Neurosurgery Flashcards
In an L1-L2 herniation, which nerve will be affected?
L2
What is Brown Sequard syndrome?
1) diminished strength ipsilaterally to lesion
2) decreased vibration, light touch ipsilaterally
3) decreased temperature, pain contralaterally
What is the conus medullaris and where does it end?
the most caudal tip of the spinal cord. In most people (~98%), it ends at L2 or above
Continuous neck pain and prevertebral swelling on plain radiographs are strongly suggestive of what?
injury to the ligamentous structures of the cervical spine (a severe ligamentous tear can lead to instability of the spine from excessive movement between adjacent vertebrae)

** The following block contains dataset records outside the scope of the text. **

-- ==== Sys2Proof/Machine/Gpio.lean ====
section
/-! DEFINITION. The operations of unit IO (41_gpio_and_scan section 1). -/

namespace Sys2Proof
namespace Machine

/-- `IO.CFG pin, dir, pull` (41 R120). -/
def execIoCfg (p : PinId) (d : Dir) (q : Pull) (s : State) : Result State := answerOk (configPin p d q s)

/-- `IO.SET pin` (41 R121). -/
def execIoSet (p : PinId) (s : State) : Result State := answerOk (drivePin true p s)

/-- `IO.RST pin` (41 R122). -/
def execIoRst (p : PinId) (s : State) : Result State := answerOk (drivePin false p s)

/-- `IO.RD pin` (41 R123): the level in `data[0]`. -/
def execIoRd (p : PinId) (s : State) : Result State :=
  answer (noteForeign p s, .ok ((BitVec.ofBool (s.level p)).setWidth 32))

end Machine
end Sys2Proof
end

How is ligamentous injury ruled out?
obtaining lateral radiographs in flexion and extension to demonstrate any excessive movement between adjacent vertebrae
What is the treatment for multiple brain metastases?
full course of fractionated radiation to the whole brain
An MRI showing a ring pattern of enhancement with IV contrast and a nonenhancing necrotic center would suggest
GBM
What is the most commonly encountered neoplasm in the cerebella-pontine angle?

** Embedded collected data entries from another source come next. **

-- ==== Sys2Proof/Laws/State.lean ====
section
/-! SUPPORT. One lemma for each field that a named update of State leaves alone, so that no proof unfolds a record update. -/

namespace Sys2Proof
namespace Machine

/-! ## The edge latch and the marks -/

@[simp] theorem edgeLatch_cfg (s : State) : (edgeLatch s).cfg = s.cfg := rfl
@[simp] theorem edgeLatch_active (s : State) : (edgeLatch s).active = s.active := rfl
@[simp] theorem edgeLatch_inited (s : State) : (edgeLatch s).inited = s.inited := rfl
@[simp] theorem edgeLatch_phase (s : State) : (edgeLatch s).phase = s.phase := rfl
@[simp] theorem edgeLatch_cnt (s : State) : (edgeLatch s).cnt = s.cnt := rfl
@[simp] theorem edgeLatch_trig (s : State) : (edgeLatch s).trig = s.trig := rfl
@[simp] theorem edgeLatch_hstep (s : State) : (edgeLatch s).hstep = s.hstep := rfl
@[simp] theorem edgeLatch_hkey (s : State) : (edgeLatch s).hkey = s.hkey := rfl
@[simp] theorem edgeLatch_rbValid (s : State) : (edgeLatch s).rbValid = s.rbValid := rfl
@[simp] theorem edgeLatch_rbCap (s : State) : (edgeLatch s).rbCap = s.rbCap := rfl
@[simp] theorem edgeLatch_head (s : State) : (edgeLatch s).head = s.head := rfl
@[simp] theorem edgeLatch_tail (s : State) : (edgeLatch s).tail = s.tail := rfl
@[simp] theorem edgeLatch_buf (s : State) : (edgeLatch s).buf = s.buf := rfl
@[simp] theorem edgeLatch_rowOut (s : State) : (edgeLatch s).rowOut = s.rowOut := rfl
@[simp] theorem edgeLatch_pins (s : State) : (edgeLatch s).pins = s.pins := rfl
@[simp] theorem edgeLatch_ms (s : State) : (edgeLatch s).ms = s.ms := rfl
@[simp] theorem edgeLatch_pressed (s : State) : (edgeLatch s).pressed = s.pressed := rfl
@[simp] theorem edgeLatch_resp (s : State) : (edgeLatch s).resp = s.resp := rfl
@[simp] theorem edgeLatch_delay (s : State) : (edgeLatch s).delay = s.delay := rfl
@[simp] theorem edgeLatch_mainDelay (s : State) : (edgeLatch s).mainDelay = s.mainDelay := rfl
@[simp] theorem edgeLatch_issuer (s : State) : (edgeLatch s).issuer = s.issuer := rfl
@[simp] theorem edgeLatch_marks (s : State) : (edgeLatch s).marks = s.marks := rfl
@[simp] theorem edgeLatch_producer (s : State) : (edgeLatch s).producer = s.producer := rfl
@[simp] theorem edgeLatch_consumer (s : State) : (edgeLatch s).consumer = s.consumer := rfl
@[simp] theorem edgeLatch_sched (s : State) : (edgeLatch s).sched = s.sched := rfl
@[simp] theorem edgeLatch_draws (s : State) : (edgeLatch s).draws = s.draws + 1 := rfl

@[simp] theorem markPinUse_cfg (b : Bool) (s : State) : (markPinUse b s).cfg = s.cfg := rfl
@[simp] theorem markPinUse_active (b : Bool) (s : State) : (markPinUse b s).active = s.active := rfl
@[simp] theorem markPinUse_inited (b : Bool) (s : State) : (markPinUse b s).inited = s.inited := rfl
@[simp] theorem markPinUse_phase (b : Bool) (s : State) : (markPinUse b s).phase = s.phase := rfl
@[simp] theorem markPinUse_cnt (b : Bool) (s : State) : (markPinUse b s).cnt = s.cnt := rfl
@[simp] theorem markPinUse_trig (b : Bool) (s : State) : (markPinUse b s).trig = s.trig := rfl
@[simp] theorem markPinUse_hstep (b : Bool) (s : State) : (markPinUse b s).hstep = s.hstep := rfl
@[simp] theorem markPinUse_hkey (b : Bool) (s : State) : (markPinUse b s).hkey = s.hkey := rfl
@[simp] theorem markPinUse_rbValid (b : Bool) (s : State) : (markPinUse b s).rbValid = s.rbValid := rfl
@[simp] theorem markPinUse_rbCap (b : Bool) (s : State) : (markPinUse b s).rbCap = s.rbCap := rfl
@[simp] theorem markPinUse_head (b : Bool) (s : State) : (markPinUse b s).head = s.head := rfl
@[simp] theorem markPinUse_tail (b : Bool) (s : State) : (markPinUse b s).tail = s.tail := rfl
@[simp] theorem markPinUse_buf (b : Bool) (s : State) : (markPinUse b s).buf = s.buf := rfl
@[simp] theorem markPinUse_rowOut (b : Bool) (s : State) : (markPinUse b s).rowOut = s.rowOut := rfl
@[simp] theorem markPinUse_pins (b : Bool) (s : State) : (markPinUse b s).pins = s.pins := rfl
@[simp] theorem markPinUse_lines (b : Bool) (s : State) : (markPinUse b s).lines = s.lines := rfl
@[simp] theorem markPinUse_ms (b : Bool) (s : State) : (markPinUse b s).ms = s.ms := rfl
@[simp] theorem markPinUse_pressed (b : Bool) (s : State) : (markPinUse b s).pressed = s.pressed := rfl
@[simp] theorem markPinUse_resp (b : Bool) (s : State) : (markPinUse b s).resp = s.resp := rfl
@[simp] theorem markPinUse_delay (b : Bool) (s : State) : (markPinUse b s).delay = s.delay := rfl
@[simp] theorem markPinUse_mainDelay (b : Bool) (s : State) : (markPinUse b s).mainDelay = s.mainDelay := rfl
@[simp] theorem markPinUse_issuer (b : Bool) (s : State) : (markPinUse b s).issuer = s.issuer := rfl
@[simp] theorem markPinUse_draws (b : Bool) (s : State) : (markPinUse b s).draws = s.draws := rfl
@[simp] theorem markPinUse_producer (b : Bool) (s : State) : (markPinUse b s).producer = s.producer := rfl
@[simp] theorem markPinUse_consumer (b : Bool) (s : State) : (markPinUse b s).consumer = s.consumer := rfl
@[simp] theorem markPinUse_sched (b : Bool) (s : State) : (markPinUse b s).sched = s.sched := rfl

/-! ## Interrupt lines -/

@[simp] theorem setLine_cfg (s : State) (n : Fin 16) (l : LineReg) : (s.setLine n l).cfg = s.cfg := rfl
@[simp] theorem setLine_active (s : State) (n : Fin 16) (l : LineReg) : (s.setLine n l).active = s.active := rfl
@[simp] theorem setLine_inited (s : State) (n : Fin 16) (l : LineReg) : (s.setLine n l).inited = s.inited := rfl
@[simp] theorem setLine_phase (s : State) (n : Fin 16) (l : LineReg) : (s.setLine n l).phase = s.phase := rfl
@[simp] theorem setLine_cnt (s : State) (n : Fin 16) (l : LineReg) : (s.setLine n l).cnt = s.cnt := rfl
@[simp] theorem setLine_trig (s : State) (n : Fin 16) (l : LineReg) : (s.setLine n l).trig = s.trig := rfl
@[simp] theorem setLine_hstep (s : State) (n : Fin 16) (l : LineReg) : (s.setLine n l).hstep = s.hstep := rfl
@[simp] theorem setLine_hkey (s : State) (n : Fin 16) (l : LineReg) : (s.setLine n l).hkey = s.hkey := rfl
@[simp] theorem setLine_rbValid (s : State) (n : Fin 16) (l : LineReg) : (s.setLine n l).rbValid = s.rbValid := rfl
@[simp] theorem setLine_rbCap (s : State) (n : Fin 16) (l : LineReg) : (s.setLine n l).rbCap = s.rbCap := rfl
@[simp] theorem setLine_head (s : State) (n : Fin 16) (l : LineReg) : (s.setLine n l).head = s.head := rfl
@[simp] theorem setLine_tail (s : State) (n : Fin 16) (l : LineReg) : (s.setLine n l).tail = s.tail := rfl
@[simp] theorem setLine_buf (s : State) (n : Fin 16) (l : LineReg) : (s.setLine n l).buf = s.buf := rfl
@[simp] theorem setLine_rowOut (s : State) (n : Fin 16) (l : LineReg) : (s.setLine n l).rowOut = s.rowOut := rfl
@[simp] theorem setLine_pins (s : State) (n : Fin 16) (l : LineReg) : (s.setLine n l).pins = s.pins := rfl
@[simp] theorem setLine_ms (s : State) (n : Fin 16) (l : LineReg) : (s.setLine n l).ms = s.ms := rfl
@[simp] theorem setLine_pressed (s : State) (n : Fin 16) (l : LineReg) : (s.setLine n l).pressed = s.pressed := rfl
@[simp] theorem setLine_resp (s : State) (n : Fin 16) (l : LineReg) : (s.setLine n l).resp = s.resp := rfl
@[simp] theorem setLine_delay (s : State) (n : Fin 16) (l : LineReg) : (s.setLine n l).delay = s.delay := rfl
@[simp] theorem setLine_mainDelay (s : State) (n : Fin 16) (l : LineReg) : (s.setLine n l).mainDelay = s.mainDelay := rfl
@[simp] theorem setLine_issuer (s : State) (n : Fin 16) (l : LineReg) : (s.setLine n l).issuer = s.issuer := rfl
@[simp] theorem setLine_marks (s : State) (n : Fin 16) (l : LineReg) : (s.setLine n l).marks = s.marks := rfl
@[simp] theorem setLine_draws (s : State) (n : Fin 16) (l : LineReg) : (s.setLine n l).draws = s.draws := rfl
@[simp] theorem setLine_producer (s : State) (n : Fin 16) (l : LineReg) : (s.setLine n l).producer = s.producer := rfl
@[simp] theorem setLine_consumer (s : State) (n : Fin 16) (l : LineReg) : (s.setLine n l).consumer = s.consumer := rfl
@[simp] theorem setLine_sched (s : State) (n : Fin 16) (l : LineReg) : (s.setLine n l).sched = s.sched := rfl

@[simp] theorem enableLine_cfg (b : Bit) (p : PinId) (s : State) : (enableLine b p s).cfg = s.cfg := rfl
@[simp] theorem enableLine_active (b : Bit) (p : PinId) (s : State) : (enableLine b p s).active = s.active := rfl
@[simp] theorem enableLine_inited (b : Bit) (p : PinId) (s : State) : (enableLine b p s).inited = s.inited := rfl
@[simp] theorem enableLine_phase (b : Bit) (p : PinId) (s : State) : (enableLine b p s).phase = s.phase := rfl
@[simp] theorem enableLine_cnt (b : Bit) (p : PinId) (s : State) : (enableLine b p s).cnt = s.cnt := rfl
@[simp] theorem enableLine_trig (b : Bit) (p : PinId) (s : State) : (enableLine b p s).trig = s.trig := rfl
@[simp] theorem enableLine_hstep (b : Bit) (p : PinId) (s : State) : (enableLine b p s).hstep = s.hstep := rfl
@[simp] theorem enableLine_hkey (b : Bit) (p : PinId) (s : State) : (enableLine b p s).hkey = s.hkey := rfl
@[simp] theorem enableLine_rbValid (b : Bit) (p : PinId) (s : State) : (enableLine b p s).rbValid = s.rbValid := rfl
@[simp] theorem enableLine_rbCap (b : Bit) (p : PinId) (s : State) : (enableLine b p s).rbCap = s.rbCap := rfl
@[simp] theorem enableLine_head (b : Bit) (p : PinId) (s : State) : (enableLine b p s).head = s.head := rfl
@[simp] theorem enableLine_tail (b : Bit) (p : PinId) (s : State) : (enableLine b p s).tail = s.tail := rfl
@[simp] theorem enableLine_buf (b : Bit) (p : PinId) (s : State) : (enableLine b p s).buf = s.buf := rfl
@[simp] theorem enableLine_rowOut (b : Bit) (p : PinId) (s : State) : (enableLine b p s).rowOut = s.rowOut := rfl
@[simp] theorem enableLine_pins (b : Bit) (p : PinId) (s : State) : (enableLine b p s).pins = s.pins := rfl
@[simp] theorem enableLine_ms (b : Bit) (p : PinId) (s : State) : (enableLine b p s).ms = s.ms := rfl
@[simp] theorem enableLine_pressed (b : Bit) (p : PinId) (s : State) : (enableLine b p s).pressed = s.pressed := rfl
@[simp] theorem enableLine_resp (b : Bit) (p : PinId) (s : State) : (enableLine b p s).resp = s.resp := rfl
@[simp] theorem enableLine_delay (b : Bit) (p : PinId) (s : State) : (enableLine b p s).delay = s.delay := rfl
@[simp] theorem enableLine_mainDelay (b : Bit) (p : PinId) (s : State) : (enableLine b p s).mainDelay = s.mainDelay := rfl
@[simp] theorem enableLine_issuer (b : Bit) (p : PinId) (s : State) : (enableLine b p s).issuer = s.issuer := rfl
@[simp] theorem enableLine_marks (b : Bit) (p : PinId) (s : State) : (enableLine b p s).marks = s.marks := rfl
@[simp] theorem enableLine_draws (b : Bit) (p : PinId) (s : State) : (enableLine b p s).draws = s.draws := rfl
@[simp] theorem enableLine_producer (b : Bit) (p : PinId) (s : State) : (enableLine b p s).producer = s.producer := rfl
@[simp] theorem enableLine_consumer (b : Bit) (p : PinId) (s : State) : (enableLine b p s).consumer = s.consumer := rfl
@[simp] theorem enableLine_sched (b : Bit) (p : PinId) (s : State) : (enableLine b p s).sched = s.sched := rfl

acoustic neuroma arising from the Schwann cells that form the myelin sheath of the vestibular division of the 8th CN
What should be on the differential diagnosis for medulloblastoma (or PNET, primitive neuroectodermal tumor)?
highly aggressive and rapidly growing tumor most often arising within the cerebellar vermis. Grows locally and can obliterate the 4th ventricle
DDX
1) Ependymoma (highly aggressive, but usually arise from the floor of the fourth ventricle)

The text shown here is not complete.